Virtru Security Insights

SOC 2 Compliance: Virtru Achieves Certification

Virtru SOC 2 Compliance

Virtru is pleased to announce our SOC 2 compliance certification. This new third-party certification gives our customers and partners independent validation that Virtru continuously follows security best practices for protecting data in the cloud.

Many organizations’ most valuable asset is their data. Yet once that data leaves their domain, the responsibility of keeping it safe falls on service providers like cloud vendors and SaaS companies. This puts the data owner in the uncomfortable position of being accountable for safeguarding data it no longer directly controls.

The Service Organization Control (SOC 2) examination framework and reporting platform, developed by the American Institute of CPAs (AICPA), addresses this problem by assessing the ability of service providers’ to secure cloud data. SOC 2 defines criteria mutually agreed upon by the security and privacy communities for managing customer data based on five trust service principles: security, availability, processing integrity, confidentiality, and privacy.

The SOC 2 trust service principles give companies a way to understand their vendors’ specific controls and how they are tested, to validate that the vendor can protect data as it moves between the company domain and the cloud. A compliant vendor has to prove its ability to write and follow information security policies and procedures while undergoing a thorough technical examination. These processes are rigorous and resource-intensive, so only vendors with sophisticated and mature security programs in place successfully achieve SOC 2 compliance.

The Virtru SOC 2 Compliance Process

When we started this process at Virtru, we focused on the three trust service principles most relevant to our products and mission: security, confidentiality, and availability. In July 2017, we completed our SOC 2 Type 1 assessment, which established a baseline by evaluating our existing security measures and practices at that point in time. We designed and deployed repeatable processes at the conclusion of the Type 1 examination, and ultimately achieved Type 2 compliance by properly implementing the controls and following enhanced processes throughout the next 6 months.

SOC 2 Is A Journey, Not A Destination

The SOC 2 compliance journey involved the entire Virtru organization. As is true for any company, protecting data isn’t the job of the security team alone: everyone has to pull together for defenses to work. Our Vice President of IT and Infrastructure, oversaw our SOC compliance effort from start to finish, with key support from our Security Compliance Engineer. But at the end of the day, everyone at Virtru had a role to play.

“Successfully completing our SOC2 evaluation validated all of the hard work and thoughtfulness that the team here at Virtru uses to ensure the security and safety of our customers’ data.”

— Zach Nelson, Vice President of Engineering

For instance, some criteria we had to fulfill focused on hiring practices and employee onboarding, so our HR team was highly involved. Processes around developing and deploying code securely are incredibly important, so our engineering and devops teams played critical roles. Ongoing security education is another key focus, so the entire Virtru team supported SOC 2 compliance by regularly completing security training modules. Virtru has always been laser focused on security, and but going through the SOC 2 process heightened awareness throughout our organization and deepened our commitment to privacy for everybody.
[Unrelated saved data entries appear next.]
/-- R66: the opcode bytes of the illegal table. -/
def illegalBytes : List Nat :=
  [0x03, 0x04, 0x07, 0x0C, 0x0F, 0x13, 0x14, 0x17, 0x1A, 0x1B, 0x1C, 0x1F, 0x23, 0x27, 0x2F,
   0x33, 0x34, 0x37, 0x3A, 0x3B, 0x3C, 0x3F, 0x43, 0x44, 0x47, 0x4F, 0x53, 0x54, 0x57, 0x5A,
   0x5B, 0x5C, 0x5F, 0x63, 0x64, 0x67, 0x6F, 0x73, 0x74, 0x77, 0x7A, 0x7B, 0x7C, 0x7F, 0x80,
   0x82, 0x83, 0x87, 0x89, 0x8F, 0x97, 0xA3, 0xA7, 0xAF, 0xB3, 0xB7, 0xBF, 0xC2, 0xC3, 0xC7,
   0xCF, 0xD3, 0xD4, 0xD7, 0xDA, 0xDB, 0xDC, 0xDF, 0xE2, 0xE3, 0xE7, 0xEF, 0xF3, 0xF4, 0xF7,
   0xFA, 0xFB, 0xFC, 0xFF]

/-- R67: the opcode bytes in neither table. -/
def unmappedBytes : List Nat :=
  [0x02, 0x0B, 0x12, 0x22, 0x2B, 0x32, 0x42, 0x4B, 0x52, 0x62, 0x6B, 0x72, 0x8B, 0x92, 0x93,
   0x9B, 0x9C, 0x9E, 0x9F, 0xAB, 0xB2, 0xBB, 0xCB, 0xD2, 0xEB, 0xF2]

/-- The number of reads in a list of accesses. -/
def readCount : List Access → Nat
  | [] => 0
  | .read _ :: rest => readCount rest + 1
  | .write _ _ :: rest => readCount rest

/-- The number of writes in a list of accesses. -/
def writeCount : List Access → Nat
  | [] => 0
  | .read _ :: rest => writeCount rest
  | .write _ _ :: rest => writeCount rest + 1

/-- R48: the pointer reads of a mode. -/
def expectedPointerReads : Mode → Nat
  | .mem (.indX _) | .mem (.indY _) => 2
  | _ => 0

/-- R48: whether a mode names a memory cell. -/
def namesCell : Mode → Nat
  | .mem _ => 1
  | _ => 0

/-- R48: the data reads of an instruction. -/
def expectedReads (i : Instr) : Nat :=
  if i.mnemonic ∈ [.sta, .stx, .sty, .sax] then expectedPointerReads i.mode
  else if i.mnemonic ∈ [.jsr, .pha, .php] then 0
  else if i.mnemonic ∈ [.pla, .plp] then 1
  else if i.mnemonic ∈ [.rts, .brk] then 2
  else if i.mnemonic = .rti then 3
  else if i.mnemonic = .jmp then (if i.mode.format = .f3 ∧ namesCell i.mode = 0 then 2 else 0)
  else expectedPointerReads i.mode + namesCell i.mode

/-- R48: the data writes of an instruction. -/
def expectedWrites (i : Instr) : Nat :=
  if i.mnemonic ∈ [.sta, .stx, .sty, .sax] then 1
  else if i.mnemonic ∈ [.inc, .dec, .asl, .lsr, .rol, .ror, .slo, .rla, .sre, .rra, .dcp, .isc] then
    namesCell i.mode
  else if i.mnemonic = .jsr then 2
  else if i.mnemonic = .brk then 3
  else if i.mnemonic ∈ [.pha, .php] then 1
  else 0

end Sys2Proof.Machine

open Sys2Proof Sys2Proof.Machine

/-- What reset leaves: registers, flags and every memory cell (R32, R250).
Under every configuration, the state after construction or reset has A, X, Y = 0x00, SP = 0xFF,
PC = initial_pc, all seven flags 0 and every memory cell 0x00, and a host reset of any state
gives it again under the same configuration; the default configuration has initial_pc 0x0600 and
illegal opcodes disabled. -/
def Obligations.ResetState : Prop :=
  ∀ (cfg : Config) (s : State) (addr : Addr),
  (State.powerOn cfg).a = 0x00#8 ∧ (State.powerOn cfg).x = 0x00#8 ∧
  (State.powerOn cfg).y = 0x00#8 ∧ (State.powerOn cfg).sp = 0xFF#8 ∧
  (State.powerOn cfg).pc = cfg.initialPc ∧
  (State.powerOn cfg).flags = ⟨false, false, false, false, false, false, false⟩ ∧
  readByte (State.powerOn cfg) addr = 0x00#8 ∧ (State.powerOn cfg).config = cfg ∧
  hostReset s = State.powerOn s.config ∧
  State.reset = State.powerOn { initialPc := 0x0600#16, allowIllegalOps := false }

/-- Every reset state meets the invariant of the step (20_memory.md section 1, 10_state.md
section 7, 70_reset_and_hazards.md section 1).
For every configuration, the reset state has its memory in canonical form and carries that
configuration. The canonical form is the model's own (log 1 and the docstring of Memory.wf);
that configuration inputs keep their values is the spec's. -/
def Obligations.ResetMeetsInvariant : Prop :=
  ∀ cfg : Config, (State.powerOn cfg).Inv cfg

/-- Every step keeps the canonical memory and the configuration inputs (20_memory.md section 1,
70_reset_and_hazards.md section 1).
For every state that meets the invariant, whether or not a run reaches it: if a step answers a
next state, that state has its memory in canonical form (addresses strictly rising, below 65536,
no listed byte 0x00) and the same configuration inputs. The canonical form is the model's own. -/
def Obligations.StepKeepsInvariant : Prop :=
  ∀ (cfg : Config) (s t : State), s.Inv cfg → step s = .next t → t.Inv cfg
As we move forward, an independent CPA firm qualified to perform SOC 2 assessments will periodically check that we are still successfully meeting the criteria of our chosen principles. At the end of each examination, the assessors issue a report on their findings and Virtru management attests to its accuracy.

Added Value for Our Customers

SOC 2 Compliance provides customers and prospects independent, third party validation that we are actively using best security practices and can be trusted to safeguard their data in the cloud. Our SOC 2 audit reports can be made available to all customers to review against their internal security practices. Existing customers can use this information to build trust with their own customers and auditors. For prospective customers, SOC 2 compliance makes it easy for decision-makers to make the case that a partnership with Virtru is a good fit, leading to more rapid deployments and faster time-to-value.

Alignment with Our Mission

The SOC 2 principles of confidentiality, security, and availability align with our commitment to data-centric security. Virtru is focused on more than protecting data shared in emails and files: we want to protect our users’ privacy.

Virtru believes that everyone should have control of their data. In pursuit of that vision, we strongly support compliance standards like SOC 2, which provide independent, third-party validation that appropriate security controls are in place. Email encryption matters to businesses, but privacy matters to everyone. Virtru’s SOC 2 compliance milestone aligns to our commitment to security best practices as we build a world where businesses and consumers can retain full control of their data.